[Saved entries]:
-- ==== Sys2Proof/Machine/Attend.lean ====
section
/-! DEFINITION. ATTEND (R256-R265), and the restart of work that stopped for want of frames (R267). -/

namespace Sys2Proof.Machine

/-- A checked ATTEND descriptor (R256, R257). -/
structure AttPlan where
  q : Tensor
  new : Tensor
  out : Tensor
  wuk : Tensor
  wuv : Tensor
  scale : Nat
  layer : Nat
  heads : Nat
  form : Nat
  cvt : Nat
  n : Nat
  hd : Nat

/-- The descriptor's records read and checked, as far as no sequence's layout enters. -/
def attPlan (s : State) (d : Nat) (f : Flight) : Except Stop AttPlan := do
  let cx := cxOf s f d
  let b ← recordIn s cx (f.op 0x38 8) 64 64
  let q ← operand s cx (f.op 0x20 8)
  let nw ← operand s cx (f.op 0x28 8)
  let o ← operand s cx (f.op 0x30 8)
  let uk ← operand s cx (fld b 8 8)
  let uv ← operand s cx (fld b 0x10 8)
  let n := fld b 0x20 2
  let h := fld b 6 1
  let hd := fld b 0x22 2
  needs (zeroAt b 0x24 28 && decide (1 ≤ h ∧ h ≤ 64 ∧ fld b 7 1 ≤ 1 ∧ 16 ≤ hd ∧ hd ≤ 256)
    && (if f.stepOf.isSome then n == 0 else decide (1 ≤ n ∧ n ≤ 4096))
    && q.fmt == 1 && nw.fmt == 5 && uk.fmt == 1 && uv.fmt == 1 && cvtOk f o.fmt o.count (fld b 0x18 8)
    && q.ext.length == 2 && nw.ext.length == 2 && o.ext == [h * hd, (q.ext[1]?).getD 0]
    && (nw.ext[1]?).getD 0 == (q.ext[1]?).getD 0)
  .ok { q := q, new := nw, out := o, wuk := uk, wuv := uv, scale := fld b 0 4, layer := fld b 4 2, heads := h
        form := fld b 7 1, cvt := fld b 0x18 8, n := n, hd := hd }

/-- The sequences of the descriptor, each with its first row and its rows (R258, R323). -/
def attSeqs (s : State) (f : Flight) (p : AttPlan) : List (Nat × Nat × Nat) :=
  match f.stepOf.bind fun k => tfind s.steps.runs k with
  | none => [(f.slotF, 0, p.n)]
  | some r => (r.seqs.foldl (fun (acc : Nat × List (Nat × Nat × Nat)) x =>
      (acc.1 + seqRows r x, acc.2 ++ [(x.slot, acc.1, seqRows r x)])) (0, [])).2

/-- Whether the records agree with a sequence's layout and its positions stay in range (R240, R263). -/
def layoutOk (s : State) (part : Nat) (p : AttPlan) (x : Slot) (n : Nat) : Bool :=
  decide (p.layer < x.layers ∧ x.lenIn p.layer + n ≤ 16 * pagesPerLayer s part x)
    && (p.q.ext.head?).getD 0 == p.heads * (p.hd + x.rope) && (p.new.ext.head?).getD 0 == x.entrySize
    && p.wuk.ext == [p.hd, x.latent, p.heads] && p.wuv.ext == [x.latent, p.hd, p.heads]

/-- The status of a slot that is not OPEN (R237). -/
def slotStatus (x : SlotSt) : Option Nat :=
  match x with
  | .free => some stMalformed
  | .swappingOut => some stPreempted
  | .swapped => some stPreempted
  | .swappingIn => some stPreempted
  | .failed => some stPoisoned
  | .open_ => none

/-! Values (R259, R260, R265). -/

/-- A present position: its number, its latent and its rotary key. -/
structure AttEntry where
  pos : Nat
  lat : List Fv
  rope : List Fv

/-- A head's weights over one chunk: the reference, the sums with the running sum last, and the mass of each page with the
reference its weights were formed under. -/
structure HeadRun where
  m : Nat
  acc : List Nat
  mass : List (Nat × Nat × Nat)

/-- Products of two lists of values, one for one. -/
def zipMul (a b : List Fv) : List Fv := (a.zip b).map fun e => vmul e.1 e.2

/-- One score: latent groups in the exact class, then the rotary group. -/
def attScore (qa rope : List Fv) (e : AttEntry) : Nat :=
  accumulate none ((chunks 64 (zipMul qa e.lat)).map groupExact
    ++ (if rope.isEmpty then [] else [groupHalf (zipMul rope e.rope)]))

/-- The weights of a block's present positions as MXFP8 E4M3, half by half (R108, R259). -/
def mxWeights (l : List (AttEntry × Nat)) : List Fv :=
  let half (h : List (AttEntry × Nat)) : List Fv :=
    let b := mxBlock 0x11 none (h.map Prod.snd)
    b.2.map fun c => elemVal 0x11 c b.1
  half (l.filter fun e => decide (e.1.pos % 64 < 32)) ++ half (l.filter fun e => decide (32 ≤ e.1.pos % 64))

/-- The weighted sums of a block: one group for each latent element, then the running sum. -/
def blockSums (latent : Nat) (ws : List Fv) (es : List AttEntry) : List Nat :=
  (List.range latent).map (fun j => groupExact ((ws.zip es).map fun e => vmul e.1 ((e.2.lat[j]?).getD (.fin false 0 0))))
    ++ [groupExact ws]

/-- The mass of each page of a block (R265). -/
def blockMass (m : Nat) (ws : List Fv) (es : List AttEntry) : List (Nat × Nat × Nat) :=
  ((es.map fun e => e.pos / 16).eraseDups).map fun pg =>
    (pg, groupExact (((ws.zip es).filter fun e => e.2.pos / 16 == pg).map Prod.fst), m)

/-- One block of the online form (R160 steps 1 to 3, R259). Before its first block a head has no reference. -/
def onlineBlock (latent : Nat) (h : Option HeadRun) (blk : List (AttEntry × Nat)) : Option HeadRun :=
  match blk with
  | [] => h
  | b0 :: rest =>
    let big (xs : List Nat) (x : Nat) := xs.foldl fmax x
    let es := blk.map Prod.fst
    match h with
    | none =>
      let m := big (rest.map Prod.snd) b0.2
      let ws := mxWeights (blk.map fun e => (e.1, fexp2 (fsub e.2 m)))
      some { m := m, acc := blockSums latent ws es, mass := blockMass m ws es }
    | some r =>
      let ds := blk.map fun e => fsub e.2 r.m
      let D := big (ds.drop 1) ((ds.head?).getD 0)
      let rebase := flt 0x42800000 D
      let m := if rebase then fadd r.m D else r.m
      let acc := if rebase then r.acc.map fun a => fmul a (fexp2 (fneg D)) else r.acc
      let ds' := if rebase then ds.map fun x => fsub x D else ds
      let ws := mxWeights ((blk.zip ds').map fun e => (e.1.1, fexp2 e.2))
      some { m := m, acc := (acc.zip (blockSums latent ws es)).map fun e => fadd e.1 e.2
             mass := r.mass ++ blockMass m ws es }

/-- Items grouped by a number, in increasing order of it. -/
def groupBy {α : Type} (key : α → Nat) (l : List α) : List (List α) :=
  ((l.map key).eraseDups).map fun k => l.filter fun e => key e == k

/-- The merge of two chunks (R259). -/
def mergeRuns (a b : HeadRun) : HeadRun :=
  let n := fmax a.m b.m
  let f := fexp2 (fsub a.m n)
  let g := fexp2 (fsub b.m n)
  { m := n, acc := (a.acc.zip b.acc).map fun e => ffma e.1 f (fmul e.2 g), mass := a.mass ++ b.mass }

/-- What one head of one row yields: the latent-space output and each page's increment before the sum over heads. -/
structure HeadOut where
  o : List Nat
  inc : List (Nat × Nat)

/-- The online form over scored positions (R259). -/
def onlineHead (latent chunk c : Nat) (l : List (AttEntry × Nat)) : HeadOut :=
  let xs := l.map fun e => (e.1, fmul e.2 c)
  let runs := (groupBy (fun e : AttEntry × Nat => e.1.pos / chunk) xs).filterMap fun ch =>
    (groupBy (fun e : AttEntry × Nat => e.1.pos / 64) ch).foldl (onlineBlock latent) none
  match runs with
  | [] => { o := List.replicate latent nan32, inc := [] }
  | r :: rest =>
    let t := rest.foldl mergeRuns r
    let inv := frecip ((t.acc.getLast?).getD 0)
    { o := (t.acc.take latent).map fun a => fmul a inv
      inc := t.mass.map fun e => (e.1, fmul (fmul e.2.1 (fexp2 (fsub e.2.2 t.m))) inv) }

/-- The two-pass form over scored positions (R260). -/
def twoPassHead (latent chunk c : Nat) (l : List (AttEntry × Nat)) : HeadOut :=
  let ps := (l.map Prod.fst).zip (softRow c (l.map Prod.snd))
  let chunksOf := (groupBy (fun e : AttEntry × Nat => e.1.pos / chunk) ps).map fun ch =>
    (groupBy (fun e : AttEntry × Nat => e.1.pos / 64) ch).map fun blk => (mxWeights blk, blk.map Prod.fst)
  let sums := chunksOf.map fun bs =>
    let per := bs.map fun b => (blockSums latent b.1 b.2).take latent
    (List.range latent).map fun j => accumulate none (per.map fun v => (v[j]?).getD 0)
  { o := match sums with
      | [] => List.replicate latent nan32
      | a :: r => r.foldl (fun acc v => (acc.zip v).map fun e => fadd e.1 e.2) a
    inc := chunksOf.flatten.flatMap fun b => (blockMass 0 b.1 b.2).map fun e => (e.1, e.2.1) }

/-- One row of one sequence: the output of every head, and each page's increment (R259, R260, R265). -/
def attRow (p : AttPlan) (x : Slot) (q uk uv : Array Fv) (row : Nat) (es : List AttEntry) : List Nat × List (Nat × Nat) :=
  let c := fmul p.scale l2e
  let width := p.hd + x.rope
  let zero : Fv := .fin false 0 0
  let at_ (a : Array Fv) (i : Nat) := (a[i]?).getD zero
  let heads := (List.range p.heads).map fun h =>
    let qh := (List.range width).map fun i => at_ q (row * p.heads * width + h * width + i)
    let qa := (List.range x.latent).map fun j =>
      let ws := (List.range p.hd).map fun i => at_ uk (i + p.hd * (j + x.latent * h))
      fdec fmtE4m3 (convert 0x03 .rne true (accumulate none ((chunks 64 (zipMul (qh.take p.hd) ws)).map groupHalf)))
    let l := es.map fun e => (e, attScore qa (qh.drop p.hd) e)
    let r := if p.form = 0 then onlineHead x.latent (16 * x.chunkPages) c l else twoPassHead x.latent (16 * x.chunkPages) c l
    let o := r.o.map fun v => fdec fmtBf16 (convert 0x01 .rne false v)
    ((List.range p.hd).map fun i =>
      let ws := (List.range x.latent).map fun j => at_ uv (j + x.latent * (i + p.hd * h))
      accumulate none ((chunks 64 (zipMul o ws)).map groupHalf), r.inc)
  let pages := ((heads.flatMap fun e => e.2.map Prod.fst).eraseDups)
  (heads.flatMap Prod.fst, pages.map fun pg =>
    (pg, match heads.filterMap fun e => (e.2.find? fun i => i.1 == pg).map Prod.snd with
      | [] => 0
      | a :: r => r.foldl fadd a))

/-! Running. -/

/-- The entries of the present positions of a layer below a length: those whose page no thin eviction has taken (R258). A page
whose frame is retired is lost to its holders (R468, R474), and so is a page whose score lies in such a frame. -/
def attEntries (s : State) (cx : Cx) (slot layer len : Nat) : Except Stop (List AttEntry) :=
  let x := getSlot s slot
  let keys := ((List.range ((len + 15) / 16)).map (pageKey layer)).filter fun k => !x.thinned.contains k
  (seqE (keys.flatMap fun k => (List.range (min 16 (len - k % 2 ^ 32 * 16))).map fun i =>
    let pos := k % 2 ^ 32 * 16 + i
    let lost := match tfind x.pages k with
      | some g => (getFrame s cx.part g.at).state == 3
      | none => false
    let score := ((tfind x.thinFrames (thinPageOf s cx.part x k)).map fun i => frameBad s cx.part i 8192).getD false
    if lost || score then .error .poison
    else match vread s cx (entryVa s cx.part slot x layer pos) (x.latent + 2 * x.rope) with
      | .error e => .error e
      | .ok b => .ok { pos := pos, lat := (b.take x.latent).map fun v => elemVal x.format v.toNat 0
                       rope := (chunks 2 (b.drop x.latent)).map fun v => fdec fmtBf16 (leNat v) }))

...

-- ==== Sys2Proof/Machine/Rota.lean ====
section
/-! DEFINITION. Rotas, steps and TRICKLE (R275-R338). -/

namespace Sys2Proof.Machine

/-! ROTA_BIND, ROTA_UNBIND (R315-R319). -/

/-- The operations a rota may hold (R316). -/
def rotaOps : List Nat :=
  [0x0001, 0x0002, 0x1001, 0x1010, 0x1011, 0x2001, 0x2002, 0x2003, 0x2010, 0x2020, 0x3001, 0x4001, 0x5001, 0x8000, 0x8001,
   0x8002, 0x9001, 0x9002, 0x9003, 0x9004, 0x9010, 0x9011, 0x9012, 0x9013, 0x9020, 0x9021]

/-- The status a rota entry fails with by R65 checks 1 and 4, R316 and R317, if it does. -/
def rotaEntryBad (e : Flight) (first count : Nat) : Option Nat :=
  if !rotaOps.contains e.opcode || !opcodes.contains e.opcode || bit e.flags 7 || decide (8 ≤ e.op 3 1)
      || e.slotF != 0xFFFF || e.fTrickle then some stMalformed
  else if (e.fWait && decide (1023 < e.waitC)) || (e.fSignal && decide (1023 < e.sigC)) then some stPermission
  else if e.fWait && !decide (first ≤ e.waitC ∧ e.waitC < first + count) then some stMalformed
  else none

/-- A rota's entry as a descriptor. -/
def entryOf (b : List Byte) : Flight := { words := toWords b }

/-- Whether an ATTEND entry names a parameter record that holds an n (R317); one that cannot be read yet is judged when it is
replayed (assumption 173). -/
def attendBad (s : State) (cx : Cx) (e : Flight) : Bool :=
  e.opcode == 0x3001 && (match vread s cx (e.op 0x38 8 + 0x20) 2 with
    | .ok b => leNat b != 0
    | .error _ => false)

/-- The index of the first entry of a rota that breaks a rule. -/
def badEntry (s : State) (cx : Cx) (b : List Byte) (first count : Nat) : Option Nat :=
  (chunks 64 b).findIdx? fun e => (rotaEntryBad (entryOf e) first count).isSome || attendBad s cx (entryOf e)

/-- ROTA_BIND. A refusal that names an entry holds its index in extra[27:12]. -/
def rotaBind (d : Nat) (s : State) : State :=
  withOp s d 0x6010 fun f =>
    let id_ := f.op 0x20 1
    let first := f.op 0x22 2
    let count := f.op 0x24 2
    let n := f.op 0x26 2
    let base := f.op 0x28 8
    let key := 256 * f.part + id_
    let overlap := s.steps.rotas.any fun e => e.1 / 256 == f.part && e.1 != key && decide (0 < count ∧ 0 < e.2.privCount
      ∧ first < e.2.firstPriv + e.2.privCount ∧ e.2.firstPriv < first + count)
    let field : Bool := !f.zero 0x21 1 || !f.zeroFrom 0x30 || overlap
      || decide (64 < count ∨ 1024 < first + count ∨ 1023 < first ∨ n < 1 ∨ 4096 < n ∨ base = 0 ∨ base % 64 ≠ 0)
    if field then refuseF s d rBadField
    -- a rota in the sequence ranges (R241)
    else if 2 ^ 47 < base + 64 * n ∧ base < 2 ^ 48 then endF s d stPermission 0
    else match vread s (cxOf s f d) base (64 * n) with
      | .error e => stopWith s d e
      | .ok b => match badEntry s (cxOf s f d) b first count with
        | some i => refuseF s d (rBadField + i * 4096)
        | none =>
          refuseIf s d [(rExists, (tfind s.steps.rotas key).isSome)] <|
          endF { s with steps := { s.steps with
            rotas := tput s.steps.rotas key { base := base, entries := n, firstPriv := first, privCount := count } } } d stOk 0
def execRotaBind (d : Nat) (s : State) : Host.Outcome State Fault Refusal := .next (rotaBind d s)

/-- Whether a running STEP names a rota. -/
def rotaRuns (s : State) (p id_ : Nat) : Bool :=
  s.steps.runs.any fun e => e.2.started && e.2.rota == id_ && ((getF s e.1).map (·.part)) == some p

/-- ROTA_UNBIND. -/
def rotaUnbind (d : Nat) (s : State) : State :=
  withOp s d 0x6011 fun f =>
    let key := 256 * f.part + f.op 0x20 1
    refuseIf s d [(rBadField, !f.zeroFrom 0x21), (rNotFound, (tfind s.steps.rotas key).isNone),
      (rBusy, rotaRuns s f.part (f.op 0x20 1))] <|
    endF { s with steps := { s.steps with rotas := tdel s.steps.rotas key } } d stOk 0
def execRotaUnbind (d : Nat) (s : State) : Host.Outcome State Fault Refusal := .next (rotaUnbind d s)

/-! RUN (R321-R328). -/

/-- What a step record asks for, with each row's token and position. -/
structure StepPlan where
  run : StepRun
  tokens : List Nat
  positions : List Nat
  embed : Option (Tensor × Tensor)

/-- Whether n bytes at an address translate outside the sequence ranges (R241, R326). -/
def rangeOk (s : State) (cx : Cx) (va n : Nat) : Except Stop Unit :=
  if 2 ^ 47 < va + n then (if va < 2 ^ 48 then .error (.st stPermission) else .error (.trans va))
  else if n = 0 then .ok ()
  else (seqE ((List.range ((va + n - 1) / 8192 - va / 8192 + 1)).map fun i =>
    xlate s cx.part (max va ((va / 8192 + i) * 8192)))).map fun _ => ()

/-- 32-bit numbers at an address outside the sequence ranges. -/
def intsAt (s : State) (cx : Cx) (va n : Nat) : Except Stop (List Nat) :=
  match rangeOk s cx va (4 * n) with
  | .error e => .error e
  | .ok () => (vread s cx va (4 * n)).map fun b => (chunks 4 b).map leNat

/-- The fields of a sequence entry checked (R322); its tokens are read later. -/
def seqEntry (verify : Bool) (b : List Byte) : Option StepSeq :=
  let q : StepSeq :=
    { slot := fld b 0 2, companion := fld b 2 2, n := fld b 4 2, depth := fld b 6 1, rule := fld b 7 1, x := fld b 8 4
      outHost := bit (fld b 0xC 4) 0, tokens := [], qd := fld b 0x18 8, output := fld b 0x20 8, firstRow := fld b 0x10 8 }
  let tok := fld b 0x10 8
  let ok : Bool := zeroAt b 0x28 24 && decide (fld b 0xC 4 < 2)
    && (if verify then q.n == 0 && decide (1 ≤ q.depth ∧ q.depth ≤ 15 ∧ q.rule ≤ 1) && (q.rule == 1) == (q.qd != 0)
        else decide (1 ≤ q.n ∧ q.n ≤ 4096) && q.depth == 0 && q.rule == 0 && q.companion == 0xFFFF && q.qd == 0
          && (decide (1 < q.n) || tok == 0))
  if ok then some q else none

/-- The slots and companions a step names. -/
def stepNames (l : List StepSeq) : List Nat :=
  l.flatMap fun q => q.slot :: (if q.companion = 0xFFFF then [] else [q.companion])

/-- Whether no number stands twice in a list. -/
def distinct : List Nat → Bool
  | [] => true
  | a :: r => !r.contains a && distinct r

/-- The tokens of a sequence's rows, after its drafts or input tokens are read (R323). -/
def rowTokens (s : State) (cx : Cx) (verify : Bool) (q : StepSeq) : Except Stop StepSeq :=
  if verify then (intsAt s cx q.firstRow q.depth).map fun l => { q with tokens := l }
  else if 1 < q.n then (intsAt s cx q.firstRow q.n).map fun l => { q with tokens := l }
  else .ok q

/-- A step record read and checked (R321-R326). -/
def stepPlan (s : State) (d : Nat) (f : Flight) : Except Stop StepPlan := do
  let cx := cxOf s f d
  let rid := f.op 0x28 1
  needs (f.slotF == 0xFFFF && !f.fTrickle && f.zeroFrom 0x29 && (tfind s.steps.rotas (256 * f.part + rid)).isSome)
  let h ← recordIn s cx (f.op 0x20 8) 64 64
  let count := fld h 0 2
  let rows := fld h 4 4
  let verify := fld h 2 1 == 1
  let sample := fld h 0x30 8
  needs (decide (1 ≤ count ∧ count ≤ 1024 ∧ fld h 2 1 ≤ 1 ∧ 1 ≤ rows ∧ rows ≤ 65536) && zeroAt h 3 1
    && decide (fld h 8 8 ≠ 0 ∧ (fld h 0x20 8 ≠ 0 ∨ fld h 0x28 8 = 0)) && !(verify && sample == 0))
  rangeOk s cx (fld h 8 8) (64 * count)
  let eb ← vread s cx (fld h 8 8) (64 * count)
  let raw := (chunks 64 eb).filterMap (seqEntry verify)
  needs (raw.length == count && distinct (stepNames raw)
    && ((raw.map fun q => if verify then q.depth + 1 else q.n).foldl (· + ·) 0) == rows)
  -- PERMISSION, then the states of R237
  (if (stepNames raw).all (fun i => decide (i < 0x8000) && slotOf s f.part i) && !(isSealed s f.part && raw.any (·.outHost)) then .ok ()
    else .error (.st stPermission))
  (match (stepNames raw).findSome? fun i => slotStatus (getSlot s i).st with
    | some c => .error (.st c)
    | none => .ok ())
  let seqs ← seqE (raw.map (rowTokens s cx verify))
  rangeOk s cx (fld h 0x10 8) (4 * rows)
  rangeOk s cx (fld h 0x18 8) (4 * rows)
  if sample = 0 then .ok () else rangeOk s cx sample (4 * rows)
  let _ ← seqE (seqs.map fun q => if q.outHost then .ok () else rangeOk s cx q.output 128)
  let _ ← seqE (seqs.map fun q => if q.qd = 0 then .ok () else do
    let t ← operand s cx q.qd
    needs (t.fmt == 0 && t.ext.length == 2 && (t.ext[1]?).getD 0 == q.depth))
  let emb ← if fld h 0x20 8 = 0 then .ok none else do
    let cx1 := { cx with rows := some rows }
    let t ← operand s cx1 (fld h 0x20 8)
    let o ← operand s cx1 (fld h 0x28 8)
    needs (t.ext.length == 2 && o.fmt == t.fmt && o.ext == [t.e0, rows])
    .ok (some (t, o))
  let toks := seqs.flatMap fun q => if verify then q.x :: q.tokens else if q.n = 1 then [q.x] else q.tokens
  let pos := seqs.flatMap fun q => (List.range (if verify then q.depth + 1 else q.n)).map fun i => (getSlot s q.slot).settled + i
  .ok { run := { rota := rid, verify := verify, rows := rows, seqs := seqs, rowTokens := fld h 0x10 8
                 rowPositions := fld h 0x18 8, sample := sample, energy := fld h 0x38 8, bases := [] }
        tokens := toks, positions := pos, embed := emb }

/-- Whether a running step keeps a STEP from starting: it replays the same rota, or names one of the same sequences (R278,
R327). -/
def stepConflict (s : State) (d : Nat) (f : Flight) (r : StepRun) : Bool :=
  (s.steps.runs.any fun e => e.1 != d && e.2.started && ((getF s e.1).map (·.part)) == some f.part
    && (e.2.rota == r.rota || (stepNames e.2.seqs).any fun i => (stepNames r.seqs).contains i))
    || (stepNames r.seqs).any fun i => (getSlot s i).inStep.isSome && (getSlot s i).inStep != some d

[TASK OBJECTIVE]:
Gather every line from the entries above where the word "stepOf" appears, and copy them.

[REPLY TO THE EXERCISE]:
    && (if f.stepOf.isSome then n == 0 else decide (1 ≤ n ∧ n ≤ 4096))
  match f.stepOf.bind fun k => tfind s.steps.runs k with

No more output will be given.